IANAD but I believe that Valtoren has the least side effects, but in general since they're all NSAIDs they have been tested for long-term analgesic use, so they're relatively safe and quite inexpensive.

cake-rusk•6mo ago
NSAIDs can kill your kidneys.
epcoa•6mo ago
And your stomach lining. Even better if you’re already on a DOAC for Afib.
jamiek88•6mo ago
NSAIDs absolutely aren’t for long term use.
quantumwoke•6mo ago
What's with the kneejerk takedown?

a) Yes, it's more common in older people. A lot of old people end up in hospital

b) 30% fewer deaths and hospital admissions is a good thing in my book

c) The more common form according to my wife

epcoa•6mo ago
> The more common form according to my wife

Not sure what relevance the source has here, but it’s not correct. Primary (AL) is the most common in the developed world and secondary (AA) elsewhere. There are some foci of ATTR but it is by far not the most common.

quantumwoke•6mo ago
I should have mentioned my wife is a physician, apologies. The true prevalence of ATTR is not known since it's only been investigated for recently as described in the article. If you look up recent data you'll see a big difference.
philwelch•6mo ago
“Fewer deaths” is a meaningless concept. Every human being inevitably dies. If you prevent someone from dying today, you have only delayed the inevitable. In some cases this is extremely valuable; if you save a newborn baby, that baby could live eighty more years. If you save a 77 year old, they will not live eighty more years.
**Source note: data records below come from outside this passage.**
/-- The check of one group, before groups that are checked as the pure function says. -/
theorem State.verifyGroup_eq_answered {v : Result} {rest : List (BitVec 2 × ByteGroup)} {k : State → State}
    (hk : ∀ t, k t = t.answered (groupsCrc t.crc rest) (groupsResponse v rest)) (s : State) (grp : BitVec 2)
    (g : ByteGroup) :
    s.verifyGroup grp g k =
      s.answered (groupsCrc s.crc ((grp, g) :: rest)) (groupsResponse v ((grp, g) :: rest)) := by
  obtain ⟨h, hs⟩ | ⟨h, hs⟩ := s.verifyGroup_cases grp g k
  · rw [hs, hk, groupsCrc, groupsResponse, if_pos h, if_pos h]
    rfl
  · rw [hs, groupsCrc, groupsResponse, if_neg h, if_neg h]
    rfl

/-- The rule of all operations: each completes with the response of the pure function (R18, R22), and `CRC` is as
`instrCrc` says. -/
theorem exec_eq (i : Instr) (s : State) : exec i s = .next (s.answered (instrCrc s.crc i) (instrResponse i)) := by
  cases i with
  | crc8Compute | cvtCo2Fromw | cvtTempFromw | cvtRhFromw | cvtToffFromw | cvtAltFromw | cvtCo2Tow | decSerial => rfl
  | crc8Verify | wordUnpack =>
    exact congrArg Host.Outcome.next (State.verifyGroup_eq_answered (State.respondOk_eq_answered _) s _ _)
  | word3Unpack g0 g1 g2 =>
    rw [instrResponse, ← layoutRw3_eq]
    exact congrArg Host.Outcome.next (State.verifyGroup_eq_answered (State.verifyGroup_eq_answered
      (State.verifyGroup_eq_answered (State.respondOk_eq_answered _) · _ _) · _ _) s _ _)
  | wordPack w => rw [instrResponse, ← layoutFrame_eq]; rfl
  | cvtFrcFromw w =>
    by_cases h : w = 0xFFFF#16
    · rw [h]
      rfl
    · rw [instrResponse, if_neg h, ← sub_frcBias_eq_xor]
      exact congrArg Host.Outcome.next (if_neg h)
  | cvtToffTow x => rw [instrResponse, ← wordInRange_offsetOperand]; rfl
  | cvtAltTow x => rw [instrResponse, ← wordInRange_truncOperand]; rfl
  | cvtPresTow x => rw [instrResponse, ← wordInRange_truncOperand]; rfl
  | decDrdy w => rw [instrResponse, ← isReady_eq]; rfl
  | decSelftest w => rw [instrResponse, ← selfTestPassed_eq]; rfl
  | decAsc w => rw [instrResponse, ← ascEnabled_eq]; rfl
  | encAsc e => rw [instrResponse, ← setWidth_ofBool_eq]; rfl

end Machine
end Sys2Proof
end

section
/-! Requests, steps and runs by the rule of all operations, and what the registers can hold after them. -/

namespace Sys2Proof
namespace Machine

/-! ### The outcomes of an operation -/

/-- The check of groups ends with OK, or reports one of them and leaves its checksum in `CRC`. -/
theorem groupsResponse_cases (v : Result) (gs : List (BitVec 2 × ByteGroup)) :
    groupsResponse v gs = okResponse v ∨
    ∃ p ∈ gs, crc8 p.2.b0 p.2.b1 ≠ p.2.c ∧ groupsResponse v gs = mismatchResponse p ∧
      ∀ c, groupsCrc c gs = crc8 p.2.b0 p.2.b1 := by
  induction gs with
  | nil => exact .inl rfl
  | cons p rest ih =>
    by_cases h : crc8 p.2.b0 p.2.b1 = p.2.c
    · rw [groupsResponse, if_pos h]
      refine ih.imp_right fun ⟨q, hq, hne, hresp, hcrc⟩ => ⟨q, .tail _ hq, hne, hresp, fun c => ?_⟩
      rw [groupsCrc, if_pos h, hcrc]
    · exact .inr ⟨p, .head _, h, if_neg h, fun c => if_neg h⟩

/-- Every operation but the failed recalibration answers as the check of its groups, if any. -/
theorem instrResponse_eq_groupsResponse_or (i : Instr) :
    (∃ v, instrResponse i = groupsResponse v (checkedGroups i)) ∨
    (i = .cvtFrcFromw 0xFFFF#16 ∧ instrResponse i = noneResponse) := by
  by_cases h : i = .cvtFrcFromw 0xFFFF#16
  · rw [h]
    exact .inr ⟨rfl, rfl⟩
  · left
    cases i with
    | cvtFrcFromw w => exact ⟨_, if_neg fun hw => h (by rw [hw])⟩
    | _ => exact ⟨_, rfl⟩

/-- Of the operations that check groups, `CRC` is what the check leaves. -/
theorem instrCrc_of_checks {i : Instr} (h : checkedGroups i ≠ []) (c : Byte) :
    instrCrc c i = groupsCrc c (checkedGroups i) := by
  cases i with
  | crc8Compute | wordPack => exact absurd rfl h
  | _ => rfl

/-- Everything an operation can answer: OK, NONE for the failure word, or the report of a group it checks, whose
checksum stands in `CRC`. -/
theorem instrResponse_cases (i : Instr) :
    (∃ v, instrResponse i = okResponse v) ∨
    (i = .cvtFrcFromw 0xFFFF#16 ∧ instrResponse i = noneResponse) ∨
    ∃ p ∈ checkedGroups i, crc8 p.2.b0 p.2.b1 ≠ p.2.c ∧ instrResponse i = mismatchResponse p ∧
      ∀ c, instrCrc c i = crc8 p.2.b0 p.2.b1 := by
  obtain ⟨v, hv⟩ | hnone := instrResponse_eq_groupsResponse_or i
  · rw [hv]
    obtain hok | ⟨p, hp, hne, hresp, hcrc⟩ := groupsResponse_cases v (checkedGroups i)
    · exact .inl ⟨v, hok⟩
    · refine .inr (.inr ⟨p, hp, hne, hresp, fun c => ?_⟩)
      rw [instrCrc_of_checks (List.ne_nil_of_mem hp), hcrc]
  · exact .inr (.inl hnone)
And if you repeatedly save elderly people from natural conditions that could easily kill them, their quality of life gets worse and worse over time as their bodies wear out and decay and the side effects of these interventions build up. Which is why the vast majority of doctors have DNR’s.
lokrian•6mo ago
While this is logical, the more diseases of old age we cure the longer and better the quality of life the elderly get, and treating amyloidosis is one small step towards that.
philwelch•6mo ago
It depends; for instance there are a lot of cancer treatments that effectively replace a quicker and potentially comfortable death with a prolonged period of suffering. And my argument isn’t that these treatments are universally worthless, but that it’s perfectly fair to observe that their benefits are marginal at best.
jaybrendansmith•6mo ago
It's all incremental statistical improvements, and that's a good thing. We used to live to 35 on average, now we live to 75 on average. That's amazing. It was done not by solving any one illness, but by solving them all in aggregate.
philwelch•6mo ago
When the life expectancy was 35, nobody was dying of old age at 35. There were still septuagenarians. To provide an intentionally simplified example, a population where half of the people die of old age at 70 and the other half die in childbirth at age 0 has a life expectancy of 35. Even adding ten years to the life of every adult in that population only improves life expectancy by five years. Reducing infant mortality was a much better investment, though (fortunately!) we’ve been so successful at it that we may be at a point of diminishing returns.
jaybrendansmith•6mo ago
All correct points that do not impact the core of the argument. It is all of it, in aggregate, that improves life expectancy. If you read literature, people who were older than 40 or 50 were 'wise old men', and 80 was a rare Methuselah, who was described as 100s of years old. Thanks to statins, and various cancer treatments, and stints, and blood thinners, and many other remedies, living to 80 is not rare, and most people who live beyond it can best be described as people who listen to their doctor and take their meds on time.
philwelch•6mo ago
Even in today’s tech industry, people who are older than 40 or 50 are considered wise old men when they can get hired at all. But yes, we have extended adult lifespans, just not by 40 years which is the naive assumption many people make from the observation that life expectancy used to be 35. Also, I would expect that most of the extension in adult lifespan has less to do with old people having better medication than with broad declines in smoking and alcohol consumption. How long into your eighties and beyond you will live is largely determined by lifestyle decisions made in your teens, twenties, and thirties (though it is never too late to quit smoking!)
snvzz•6mo ago
>They are incredibly expensive, costing $250,000 to $500,000 per year.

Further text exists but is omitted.